# Headed to PA.....then found out.......



## Carpman (May 18, 2005)

I went up to PA and stayed the night hoping to find some steel. Well we found some steel but the numbers were down. The fish we caught have been in the river since september and we didn't see any fresh ones at all. 

I talked to a lot of the guys on the river that were actually heading back to ohio for steel now. They said the run was not what they expected this year. 

This was my third time up and it wasn't bad by my standards, but down for sure compared to the last two years. 
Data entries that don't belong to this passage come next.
-- ==== Sys2Proof/Tests/Slice0.lean ====
section
/-! SUPPORT. The model's own tests: ill-formed terms, decoding from words written out bit by bit, the spec's worked examples one step each, and for every statement with hypotheses a witness that meets them. -/

namespace Sys2Proof.Tests

open Sys2Proof Sys2Proof.Machine Sys2Proof.Safety

/-! ### Well-formedness: each check refuses an ill-formed term (30 R84, R88) -/

theorem test_wf_init_rate_zero : Instr.wellFormed (.init 0#32) = false := by decide
theorem test_wf_init_rate_one : Instr.wellFormed (.init 1#32) = true := by decide
theorem test_wf_setp_index_15 : Instr.wellFormed (.setp 15#8 0#32) = false := by decide
theorem test_wf_setp_index_14 : Instr.wellFormed (.setp 14#8 0xFFFFFFFF#32) = true := by decide

/-! ### Decoding: one word per command, bit by bit from the field tables of 30 R82, R83 -/

/-- op 00000001, idx 0, zero 0, data = 48000 (30 R92). -/
theorem test_decode_init :
    decode 0b0000000100000000000000000000000000000000000000001011101110000000#64 = .ok (.init 48000#32) := by decide
/-- op 00000010, idx 00001110 (14), data 5 = S|B. -/
theorem test_decode_setp :
    decode 0b0000001000001110000000000000000000000000000000000000000000000101#64 = .ok (.setp 14#8 5#32) := by decide
/-- op 00000011, all else zero. -/
theorem test_decode_update :
    decode 0b0000001100000000000000000000000000000000000000000000000000000000#64 = .ok .update := by decide
/-- op 00000100, velocity 1100100 (100) at bits 14:8, note 1000101 (69) at bits 6:0. -/
theorem test_decode_noteon :
    decode 0b0000010000000000000000000000000000000000000000000110010001000101#64 = .ok (.noteon 69#7 100#7) := by decide
/-- op 00000101. -/
theorem test_decode_noteoff :
    decode 0b0000010100000000000000000000000000000000000000000000000000000000#64 = .ok .noteoff := by decide
/-- op 00000110. -/
theorem test_decode_tick :
    decode 0b0000011000000000000000000000000000000000000000000000000000000000#64 = .ok .tick := by decide
/-- op 00000111, data 64. -/
theorem test_decode_block :
    decode 0b0000011100000000000000000000000000000000000000000000000001000000#64 = .ok (.block 64#32) := by decide
/-- op 00010000, channel 1111 (15) at bits 19:16, velocity 1111111 (127), note 1111111 (127). -/
theorem test_decode_evnoteon :
    decode 0b0001000000000000000000000000000000000000000011110111111101111111#64 = .ok (.evnoteon 15#4 127#7 127#7) := by
  decide
/-- op 00010001, channel 0010 (2), velocity 0, note 1000000 (64). -/
theorem test_decode_evnoteoff :
    decode 0b0001000100000000000000000000000000000000000000100000000001000000#64 = .ok (.evnoteoff 2#4 64#7 0#7) := by
  decide

/-- NOTEON's velocity and note go where 30 R90 puts them: data = vel·256 + note. -/
theorem test_encode_noteon : encode (.noteon 69#7 100#7) = 0x0400000000006445#64 := by decide
/-- EVNOTEOFF: data = ch·65536 + vel·256 + note (30 R90). -/
theorem test_encode_evnoteoff : encode (.evnoteoff 2#4 64#7 0#7) = 0x1100000000020040#64 := by decide

/-! Illegal words, one for each clause of 30 R88. -/

theorem test_illegal_zero_field : decode 0x0600000100000000#64 = .error .zeroField := by decide
theorem test_illegal_op_08 : decode 0x0800000000000000#64 = .error .reservedOp := by decide
theorem test_illegal_op_12 : decode 0x1200000000000000#64 = .error .reservedOp := by decide
theorem test_illegal_idx : decode 0x0601000000000000#64 = .error .idxField := by decide
theorem test_illegal_setp_15 : decode 0x020F000000000000#64 = .error .badIndex := by decide
theorem test_illegal_rate_zero : decode 0x0100000000000000#64 = .error .zeroRate := by decide
theorem test_illegal_data_z : decode 0x0300000000000001#64 = .error .dataField := by decide
theorem test_illegal_note_bit_7 : decode 0x0400000000006480#64 = .error .dataField := by decide
theorem test_illegal_ev_bit_20 : decode 0x1000000000106440#64 = .error .dataField := by decide

/-- `SETP RES, 0.5` stores 0x00008000 (41 R151, 30 R85); a tie goes to the even multiple (30 R90). -/
theorem test_q16_literal : q16Literal (1 / 2) = some 0x00008000#32 ∧ q16Literal (-1 / 4) = some 0xFFFFC000#32 ∧
    q16Literal (3 / 131072) = some 2#32 ∧ q16Literal 32768 = none := by decide +kernel
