-- ==== Sys2Proof/Machine/Ops.lean ====
section
/-!
DEFINITION. The named operations over registers, pages, events and pods to the host that every meaning shares.
-/

namespace Sys2Proof.Machine

/-! ### Agents (Table 2.18) -/

/-- The 16-bit code of an agent (R543). -/
def agentCode : Agent → Nat
  | .host => 0x0000
  | .remote r => 0x0100 + r.toNat
  | .management => 0x0200
  | .firmware k => 0x0300 + k.val
  | .cluster c u => 0x1000 + 0x100 * c.val + u.toNat
  | .dispatch => 0x2000
  | .recorder => 0x2001
  | .pipe q => 0x2100 + q.val
  | .pointPrep => 0x2110
  | .statistics => 0x2111
  | .decode => 0x2200
  | .ingress => 0x2300
  | .sequence => 0x2400
  | .scrubber => 0x2500

/-! ### Pages (Table 3.1) -/

/-- What a page that carries the common header reports of itself, and whether it holds a unit that
PAGE_CTL.enable can take out of service (R68). -/
structure PageInfo where
  cls : Nat
  inst : Nat
  page : Nat
  domain : Nat
  unit : Bool := false
  mailbox : Bool := false
  immediate : Bool := false
  deriving DecidableEq, Repr

/-- A page of cluster `c` at offset `o` from the cluster's base (Table 3.1). -/
def clusterPage (c o : Nat) : Option PageInfo :=
  if o = 0 then some { cls := 0x060, inst := c, page := 0, domain := 10 + c, unit := true }
  else if 4 ≤ o ∧ o ≤ 7 then
    some { cls := 0x061, inst := 4 * c + (o - 4), page := 0, domain := 6 + c, unit := true, mailbox := true }
  else if o = 8 then some { cls := 0x062, inst := c, page := 0, domain := 6 + c, unit := true, mailbox := true }
  else if 9 ≤ o ∧ o ≤ 0xC then
    some { cls := 0x063 + (o - 9), inst := c, page := 0, domain := 10 + c, unit := true, mailbox := true }
  else if o = 0xD then some { cls := 0x067, inst := c, page := 0, domain := 10 + c, unit := true, mailbox := true }
  else if o = 0x10 then some { cls := 0x068, inst := c, page := 0, domain := 6 + c, unit := true, mailbox := true }
  else if o = 0x11 ∨ o = 0x12 then
    some { cls := 0x068, inst := c, page := o - 0x10, domain := 6 + c, mailbox := true }
  else none

/-- The identity of a page that carries the common header; nothing for a reserved page or a peg page (R63, R64).
The pages a block implements are those its chapter gives registers. -/
def pageInfo (p : Nat) : Option PageInfo :=
  if p = 0x000 then some { cls := 0x001, inst := 0, page := 0, domain := 15, mailbox := true }
  else if p = 0x001 then some { cls := 0x002, inst := 0, page := 0, domain := 15, mailbox := true }
  else if p = 0x002 then some { cls := 0x003, inst := 0, page := 0, domain := 5 }
  else if p = 0x003 then some { cls := 0x004, inst := 0, page := 0, domain := 2, mailbox := true }
  else if p = 0x004 then some { cls := 0x005, inst := 0, page := 0, domain := 15 }
  else if p = 0x010 then some { cls := 0x010, inst := 0, page := 0, domain := 4, mailbox := true, immediate := true }
  else if p = 0x011 then some { cls := 0x010, inst := 0, page := 1, domain := 4 }
  else if p = 0x020 then some { cls := 0x011, inst := 0, page := 0, domain := 4 }
  else if p = 0x030 then some { cls := 0x012, inst := 0, page := 0, domain := 3, mailbox := true }
  else if p = 0x038 then some { cls := 0x013, inst := 0, page := 0, domain := 3, mailbox := true }
  else if p = 0x039 then some { cls := 0x013, inst := 0, page := 1, domain := 3 }
  else if 0x040 ≤ p ∧ p < 0x060 then some { cls := 0x020, inst := p - 0x040, page := 0, domain := 17, unit := true }
  else if 0x060 ≤ p ∧ p < 0x070 then
    some { cls := 0x021, inst := 0, page := p - 0x060, domain := 17, unit := true, mailbox := true }
  else if p = 0x070 then some { cls := 0x022, inst := 0, page := 0, domain := 17, unit := true }
  else if 0x080 ≤ p ∧ p < 0x0A0 then
    some { cls := 0x030, inst := (p - 0x080) / 2, page := (p - 0x080) % 2, domain := 18,
           unit := (p - 0x080) % 2 == 0, mailbox := (p - 0x080) % 2 == 0 }
  else if p = 0x0A0 then some { cls := 0x031, inst := 0, page := 0, domain := 18, unit := true }
  else if p = 0x0A1 then some { cls := 0x031, inst := 0, page := 1, domain := 18 }
  else if p = 0x0A8 then some { cls := 0x032, inst := 0, page := 0, domain := 18, unit := true }
  else if p = 0x0C0 then some { cls := 0x040, inst := 0, page := 0, domain := 19, unit := true, mailbox := true }
  else if 0x0C4 ≤ p ∧ p ≤ 0x0C7 then some { cls := 0x040, inst := 0, page := p - 0x0C0, domain := 19 }
  else if 0x0E0 ≤ p ∧ p ≤ 0x0E4 then
    some { cls := 0x050, inst := 0, page := p - 0x0E0, domain := 5, mailbox := p == 0x0E0 || p == 0x0E2 }
  else if 0x100 ≤ p ∧ p < 0x200 then clusterPage ((p - 0x100) / 0x40) ((p - 0x100) % 0x40)
  else if p = 0x200 then some { cls := 0x070, inst := 0, page := 0, domain := 14, unit := true, mailbox := true }
  else if p = 0x201 then some { cls := 0x070, inst := 0, page := 1, domain := 14 }
  else if 0x240 ≤ p ∧ p < 0x250 then some { cls := 0x080, inst := p - 0x240, page := 0, domain := 16, mailbox := true }
  else if p = 0x260 then some { cls := 0x081, inst := 0, page := 0, domain := 16, mailbox := true }
  else if p = 0x261 then some { cls := 0x082, inst := 0, page := 0, domain := 16, mailbox := true }
  else if p = 0x280 then some { cls := 0x090, inst := 0, page := 0, domain := 20 }
  else if p = 0x282 then some { cls := 0x090, inst := 0, page := 2, domain := 20 }
  else if p = 0x288 ∨ p = 0x290 ∨ p = 0x298 then
    some { cls := 0x091, inst := (p - 0x288) / 8, page := 0, domain := 21 + (p - 0x288) / 8 }
  else if p = 0x289 then some { cls := 0x091, inst := 0, page := 1, domain := 21 }
  else if p = 0x2A0 then some { cls := 0x092, inst := 0, page := 0, domain := 24 }
  else if p = 0x2A8 then some { cls := 0x093, inst := 0, page := 0, domain := 24 }
  else if 0x2C0 ≤ p ∧ p ≤ 0x2C2 then
    some { cls := 0x0A0, inst := 0, page := p - 0x2C0, domain := 25, mailbox := p == 0x2C0, immediate := p == 0x2C0 }
  else if p = 0x2D0 then some { cls := 0x0A1, inst := 0, page := 0, domain := 25, mailbox := true }
  else if 0x2D8 ≤ p ∧ p ≤ 0x2DB then
    some { cls := 0x0A2, inst := 0, page := p - 0x2D8, domain := 25, mailbox := p == 0x2D8 || p == 0x2DB }
  else if p = 0x2E0 then some { cls := 0x0A3, inst := 0, page := 0, domain := 24, immediate := true }
  else if 0x2E8 ≤ p ∧ p ≤ 0x2EA then
    some { cls := 0x0A4, inst := 0, page := p - 0x2E8, domain := 25, mailbox := p == 0x2E8 }
  else none
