-- ==== Sys2Proof/Machine/Recorder.lean ====
section
/-!
DEFINITION. Frame-group time (R24, R105, R344, R367) and the record ring (R355 to R357).
-/

namespace Sys2Proof.Machine

/-! ### Frame groups -/

/-- A frame group's cycles. -/
def fgOf (s : State) (g : Nat) : FgCycle := smGet (fun _ => {}) s.fgs g

/-- Replace a frame group's cycles. -/
def setFg (s : State) (g : Nat) (x : FgCycle) : State := { s with fgs := smSet (fun _ => {}) s.fgs g x }

/-- P_g. -/
def fgPeriod (s : State) (g : Nat) : Nat := rd s (A.FG_PERIOD g)
/-- D_g. -/
def fgDeadline (s : State) (g : Nat) : Nat := rd s (A.FG_DEADLINE g)
/-- A_g. -/
def fgStart (s : State) (g : Nat) : Nat := rdWide s (A.FG_LAUNCH0_LO g)

/-- The launch count and frame of the cycle `n` periods after the first (R344). -/
def gridCycle (s : State) (g n : Nat) : Nat × Nat :=
  (fgStart s g + n * fgPeriod s g, (rd s (A.FG_FRAME0 g) + n) % 2 ^ 32)

/-- The current cycle of an enabled frame group: L(k) and k (R367). -/
def curCycle (s : State) (g : Nat) : Option (Nat × Nat) :=
  if fgOn s g then
    match (fgOf s g).cycle with
    | some c => some c
    | none => if s.rr.delta.isSome then none else some (gridCycle s g (fgOf s g).cur)
  else none

/-- The cycle whose [L(k) + off, L(k+1) + off) holds count `t` (R105), no earlier than the first launched. -/
def cycleAt (s : State) (g : Nat) (off : Int) (t : Nat) : Option (Nat × Nat) :=
  if fgOn s g = false then none
  else
    let x := fgOf s g
    match x.cycle with
    | some c => ((c :: x.replay).filter (fun l => decide ((l.1 : Int) + off ≤ t))).getLast?
    | none =>
      let d : Int := (t : Int) - off - (fgStart s g : Int)
      if d < 0 ∨ fgPeriod s g = 0 ∨ s.rr.delta.isSome = true then none
      else
        let n := d.toNat / fgPeriod s g
        if n < x.first then none else some (gridCycle s g n)

/-- L(t) of frame `t`, counted from the current cycle (R115). -/
def launchOf (s : State) (g t : Nat) : Option Int :=
  (curCycle s g).map (fun c => (c.1 : Int) + sgn 32 (t + 2 ^ 32 - c.2) * (fgPeriod s g : Int))

/-! ### The record ring -/

/-- The ring's base, size in 32-byte units, and mode. -/
def rrBase (s : State) : Nat := rdWide s A.RR_BASE_LO
/-- Size in units of 32 bytes. -/
def rrUnits (s : State) : Nat := 0x10000000 * rdF s A.RR_SIZE 6 0 / 32
/-- RR_CTL.mode: 0 off, 1 record, 2 replay. -/
def rrMode (s : State) : Nat := rdF s A.RR_CTL 1 0

/-- A replay is in progress or accepted: live inputs are turned away (R358). -/
def replaying (s : State) : Bool := rrMode s == 2

/-- Write bytes at a unit offset of the ring, wrapping at its end. -/
def rrPut (s : State) (off : Nat) (bs : List Byte) : State :=
  let room := 32 * (rrUnits s - off)
  let s := (memWrite s .recorder (rrBase s + 32 * off) (bs.take room)).2
  if room < bs.length then (memWrite s .recorder (rrBase s) (bs.drop room)).2 else s

/-- Drop the oldest entries until `n` units are free: what is kept, and the units dropped. -/
def rrFit (cap n : Nat) : List Nat → List Nat × Nat
  | [] => ([], 0)
  | u :: t => if (u :: t).sum + n ≤ cap then (u :: t, 0) else ((rrFit cap n t).1, u + (rrFit cap n t).2)

/-- Recording stops (R357). -/
def rrFreeze (s : State) : State := raise { s with rr := { s.rr with frozen := true } } 0x002 4

/-- The bytes of an entry (R355). -/
def rrBytes (stamp kind src aux seq : Nat) (payload : List Byte) : List Byte :=
  let h := leBytes 8 stamp ++ leBytes 1 kind ++ leBytes 1 src ++ zeros 2 ++ leBytes 4 payload.length
    ++ leBytes 8 aux ++ leBytes 4 seq
  padTo (roundUp (32 + payload.length) 32) (h ++ leBytes 4 (crc32c (h ++ payload)) ++ payload)

/-- Write one entry at the head of the ring (R355, R357). -/
def rrWrite (s : State) (stamp kind src aux : Nat) (payload : List Byte) : State :=
  if s.rr.frozen then s
  else
    let b := rrBytes stamp kind src aux s.rr.nextSeq payload
    let n := b.length / 32
    let cap := rrUnits s
    let fits := decide (s.rr.kept.sum + n ≤ cap)
    if cap < n then rrFreeze s
    else if fits = false ∧ rdB s A.RR_CTL 2 = false then rrFreeze s
    else
      let fit := rrFit cap n s.rr.kept
      let head := rd s A.RR_HEAD
      let s := rrPut s head b
      let s := wr (wr s A.RR_HEAD ((head + n) % cap)) A.RR_OLDEST ((rd s A.RR_OLDEST + fit.2) % cap)
      let s := { s with rr := { s.rr with kept := fit.1 ++ [n], nextSeq := (s.rr.nextSeq + 1) % 2 ^ 32 } }
      if fits then s else raise s 0x002 0x10

/-- Record an external input; `lost` tells an entry the recorder is too slow for (R356). -/
def record (s : State) (lost : Bool) (kind src aux : Nat) (payload : List Byte) (stamp : Nat := s.ridge) : State :=
  if rrMode s ≠ 1 ∨ s.rr.frozen = true then s
  else if lost then
    let g := s.rr.gap.getD (stamp, 0)
    { s with rr := { s.rr with gap := some (g.1, g.2 + payload.length) } }
  else
    let s := match s.rr.gap with
      | some g =>
        let s := rrWrite { s with rr := { s.rr with gap := none } } g.1 6 0 g.2 []
        raise (bumpSat s A.RR_GAPS 1) 0x002 2
      | none => s
    rrWrite s stamp kind src aux payload

/-- A host or remote write is recorded where it falls into a capture window (R356). -/
def recordWrite (s : State) (lost : Bool) (src a : Nat) (bs : List Byte) : State :=
  let inWin (w : Nat) : Bool :=
    let b := rdWide s (A.RR_WIN_BASE_LO w)
    decide (b < a + bs.length ∧ a < b + 65536 * rd s (A.RR_WIN_SIZE w))
  if (List.range 4).any inWin then record s lost 3 src a bs else s

/-- The ring freezes for a contested cycle (R357). -/
def rrContestFreeze (s : State) (frame : Nat) : State :=
  sendEvent (rrFreeze { s with rr := { s.rr with post := none } }) Ev.RR_FROZEN 0 0 0 0 (leBytes 4 frame ++ zeros 12)

/-- A result pod that carries CONTESTED starts the countdown to a freeze (R357). -/
def rrContested (s : State) (frame : Nat) : State :=
  if rrMode s = 1 ∧ rdB s A.RR_CTL 3 = true ∧ s.rr.post = none ∧ s.rr.frozen = false then
    if rdF s A.RR_CTL 15 8 = 0 then rrContestFreeze s frame
    else { s with rr := { s.rr with post := some (rdF s A.RR_CTL 15 8, frame) } }
  else s

/-- A launch of the trigger frame group counts towards the freeze (R357). -/
def rrLaunched (s : State) (g : Nat) : State :=
  match s.rr.post with
  | some (n, frame) =>
    if rdF s A.RR_CTL 6 4 ≠ g ∨ s.rr.frozen = true then s
    else if n ≤ 1 then rrContestFreeze s frame
    else { s with rr := { s.rr with post := some (n - 1, frame) } }
  | none => s

end Sys2Proof.Machine
end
We were on the elk by the way and walked a total of about 6 miles in 12 total hours of fishing.


----------



## Steelhead Fever (Dec 31, 2009)

the run has really slowed over there, its about petered out, time to chase ohio manistees


----------



## fishinnick (Feb 19, 2011)

I agree, Christmas afternoon I went and fished a spot on Elk, nothing, then fished Walnut and caught 2, both were in the creek a while. Saw very very few fish except for the Manchester hole, which I had all to my self Did hook one really nice fresh fish though, but most weren't.


----------



## ngski (Aug 16, 2005)

Yes numbers are down from past years, but you still get into steelhead when other tribs are blown out.


----------



## FISHIN216 (Mar 18, 2009)

If it weren't for PA I would have gone crazy! with the way our rivers are blown out constantly you have to find another way.......I have yet to go there when it was crowded : ) . .great fishery but the run is definitely coming to an end. I caught a couple zombies last time....gross

Outdoor Hub mobile, the outdoor information engine


----------



## Carpman (May 18, 2005)

yea, the fish I caught were beat to crap. Have you noticed the open sores right under the jaw.....caught three fish like that. All had sores in the same spot. Ohio fish def don't have that.


----------



## FISHIN216 (Mar 18, 2009)

You mean this? Sick!

Outdoor Hub mobile, the outdoor information engine


----------



## CARL510ISLE (Jan 8, 2010)

Fished Elk on Christmas Eve Day till about 2PM. Had some premium community holes and pretty much the whole stream to myself, on a stream that just dropped into shape, caught a couple dozen fish of which only a couple were tight, one was dropping eggs, and pretty much most of the others were dropbacks and spent males. Did catch a small bonus brown. I was in the lower third of the creek and would have never expected that many dropbacks that low. PA fish have really gone to town and spawned in all this warm weather we've had the past couple months and I'd have to say the bulk are definitely done. This is the first year I can remember that these fall run fish actually had great spawning conditions (warmer water) and is undoubtedly why so many are completely spent.

C510I


----------



## FISHIN216 (Mar 18, 2009)

I was there til 2 also on christmas eve.....was up pretty far and found a nice concentration of dropbacks

Outdoor Hub mobile, the outdoor information engine


----------



## fishinnick (Feb 19, 2011)

FISHIN216 said:


> You mean this? Sick!
> 
> Outdoor Hub mobile, the outdoor information engine


I saw a fish just like that swim close to me on Walnut on xmas, I don't know why the fish was like that. Sick.


----------



## FISHIN216 (Mar 18, 2009)

This was a PA spawned out female that ended up in an unmentionable....made me queezy

Outdoor Hub mobile, the outdoor information engine


----------



## Lundfish (Apr 7, 2010)

That is a NASTY fish Justin. What in the H do you think caused that? Was it from someone throwing a crank and snagged it? That is a shame whatever caused it.


----------



## Chef T (Feb 28, 2011)

That looks like a fresh lamprey wound. They've been tearing up the steel the past 4 years.


----------



## Carpman (May 18, 2005)

Almost every fish that I caught up there had that wound.....all in the same spot too.


----------



## kingnuke32 (Jan 14, 2009)

Chef T said:


> That looks like a fresh lamprey wound. They've been tearing up the steel the past 4 years.


Ya there have been a few wounds like that near the mouths this year usually see them further back but they will latch on any way they can.


----------



## allegheny river kid (Apr 9, 2010)

A fair amount of the PA fish i caught this fall had some sort of a lamprey sore on them. Most on there stomachs or under the chin.


----------



## Carpman (May 18, 2005)

Looks like all the lampreys are headed for clean water just like our steelhead.......running from the algae.


----------



## ShutUpNFish (Apr 17, 2007)

Correct...the last silver fish I caught in PA was a couple of weeks ago. Fished it 6 days since then, and have not caught anything but colored up fish. The returns of fresh fish on Elk has slowed considerably. I got one last weekend that had at least 6 lamprey scars on it! Shows how resilliant these fish really are. 

My buddy even caught a bunch with lapreys that looked like this







hangin' off their chins!


----------